Quoth "Mathieu Nantel" <[EMAIL PROTECTED]>:

| I got this issue where most of the kerberized stuff will not work if the
| hostname in the HOSTS files is the non-FQDN version of the one in
| Kerberos and DNS. I.E.:
|
| [HOSTS file]
| 10.1.2.3      myserver
|
| [DNS]
| 10.1.2.3      myserver.mydomain.com
|
| [Kerberos]
| host/myserver.mydomain.com
|
| Is there no way to tell the GSSAPI to use DNS for it's naming
| requirements?
|
| I can't be certain that GSSAPI is the guilty component, but I noticed
| that kerberized rcp and telnet won't refuse the connection in the previously
| mentionned situation. I recall seeing in the Kerberos source that ftp is
| actually named GSS-FTP (hence my accusing finger at GSSAPI).

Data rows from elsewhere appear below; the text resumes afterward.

-- ==== Sys2Proof/Machine/CtxOps.lean ====
section
/-! DEFINITION. Shared operations on a context: its state, the jobs it has on units, its outputs and the buffers they
take (R36, R86, R151), the order of SUBMIT completions (R45), links (R52, R53), the change of settings (R44, R49), the
drain (R47), and becoming FREE (R48, R55). -/

namespace Sys2Proof.Machine

def ctxState (s : State) (c : Nat) : Nat := fget s (ctxPage c) F.CTX_STATE_STATE

def setCtxState (s : State) (c v : Nat) : State := fset s (ctxPage c) F.CTX_STATE_STATE v

def ctxKind (s : State) (c : Nat) : Nat := fget s (ctxPage c) F.CTX_STATE_KIND

def ctxClass (s : State) (c : Nat) : Nat := fget s (ctxPage c) F.CTX_STATE_CLASS

def isEncode (s : State) (c : Nat) : Bool := ctxKind s c == 0

/-! ### Jobs on units -/

/-- The work in the first stage of a unit: what it began last, or else the head of what it holds. -/
def frontJob (h : List Held) : Option Held := (h.reverse.find? (·.begun)) <|> h.head?

/-- STATUS.FALLBACK of an encode engine, with FALLBACK_ENTER and FALLBACK_EXIT (R100, R375). -/
def syncFallback (s : State) (page : Nat) (fb : Bool) : State :=
  if fbit s page F.EE_STATUS_FALLBACK = fb then s
  else setIrq (fsetb s page F.EE_STATUS_FALLBACK fb) page (if fb then 4 else 8)

/-- Busy, context and kind of work in a unit's STATUS register. -/
def syncUnit (s : State) (page : Nat) : State :=
  let h := (getEng s page).held
  let busy := h != []
  let c := ((frontJob h).map fun x => x.job.ctx).getD 0
  let ver := h.head?.any fun x => match x.job with
    | .verify _ | .boundary _ => true
    | _ => false
  let codec := active s c F.CTX_CFG_STREAM_CODEC
  match kindOf page with
  | .ee => syncFallback (fset (fset (fsetb s page F.EE_STATUS_BUSY busy) page F.EE_STATUS_CTX c) page F.EE_STATUS_CODEC
      (if busy then codec else 0)) page ((frontJob h).any fun x => x.begun && x.fb)
  | .de => fset (fset (fsetb (fsetb s page F.DE_STATUS_BUSY busy) page F.DE_STATUS_VERIFY ver) page F.DE_STATUS_CTX c)
      page F.DE_STATUS_CODEC (if busy then codec else 0)
  | .ppu => fset (fsetb s page F.PPU_STATUS_BUSY busy) page F.PPU_STATUS_CTX c
  | _ => s

/-- Set the work a unit holds. -/
def setHeld (s : State) (page : Nat) (h : List Held) : State :=
  syncUnit (noteUse (modEng s page ({ · with held := h })) (domainOf page)) page

/-- A unit has retired work of a context (R161). -/
def retiredOn (s : State) (c page : Nat) : State :=
  modCtx s c fun x => { x with lastOn := page :: x.lastOn.filter (· != page) }

/-- Work slots of a unit are held where it is an engine (R342). -/
def accrueOn (s : State) (page : Nat) : State := if page < ppuPage 0 then accrue s page else s

/-- Take every job of a context from the units that hold it. -/
def dropJobs (s : State) (c : Nat) : State :=
  let s := (eePages ++ dePages ++ ppuPages).foldl (fun s p =>
    let h := (getEng s p).held
    let keep := h.filter fun x => x.job.ctx != c
    if keep = h then s else setHeld (accrueOn s p) p keep) s
  let s := settleItems s (fun j => j.ctx == c) false
  (List.range 4).foldl (fun s b =>
    let j := (getBank s b).jobs
    let keep := j.filter fun x => x.ctx.val != c
    if keep = j then s else takeJobs s b keep) s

I hope you're not too put off by all the accusing fingers pointing back
at you!  If it weren't for that embarrassing telnet client, they would
have a pretty good case.

I filed a bug report against ftp's DNS, I have probably filed it
every other release since 1.0.5 or so, and I guess it or something
like it may be in service at many sites through various "monster patch"
collections of stuff that MIT gets but won't look at.  I'm not at all
sure it would solve your problem.  The problem isn't really GSSAPI,
and it turns up in Kerberos clients like Heimdal telnet.  All ftp needs
is a "reverse lookup":  gethostbyaddr() on the IP address it used for
the connection.  That just anticipates the gethostbyaddr() that will
eventually occur in gss_import_name -> krb5_sname_to_principal anyway.
The idea is that IP -> DNS -> IP -> ... is a stable loop, but it has
to start with IP - initial DNS can be a "cluster" name whose "A" records
vary dynamically.  At my site, see homer.u.washington.edu, a "host" with
ca. 40 actual host addresses, and there appear to be plenty of other
sites that have hosts like this.

I don't know if it would solve your problem, because when I use /etc/hosts
on NetBSD, gethostbyaddr() returns the short name.  But then, telnet
doesn't work for me in this case, either.

You mention ssh in a followup.  That can be confusing.  The model
ssh uses for its own keys is, like SSL, based on whatever you use for a
host name - because you're storing the keys.  Kerberos deals with a 3rd
party for keys and therefore must work the other way.  It's confusing
because ssh also supports Kerberos, but at least ssh1 gets that right.

While I'm at it, ftpd should also identify itself based on the IP address
associated with the incoming connection.  That would allow it to support
hosts with multiple interfaces, each with a distinct and consistent IP + DNS.  
Of course again, telnetd already works, but it isn't a GSSAPI problem.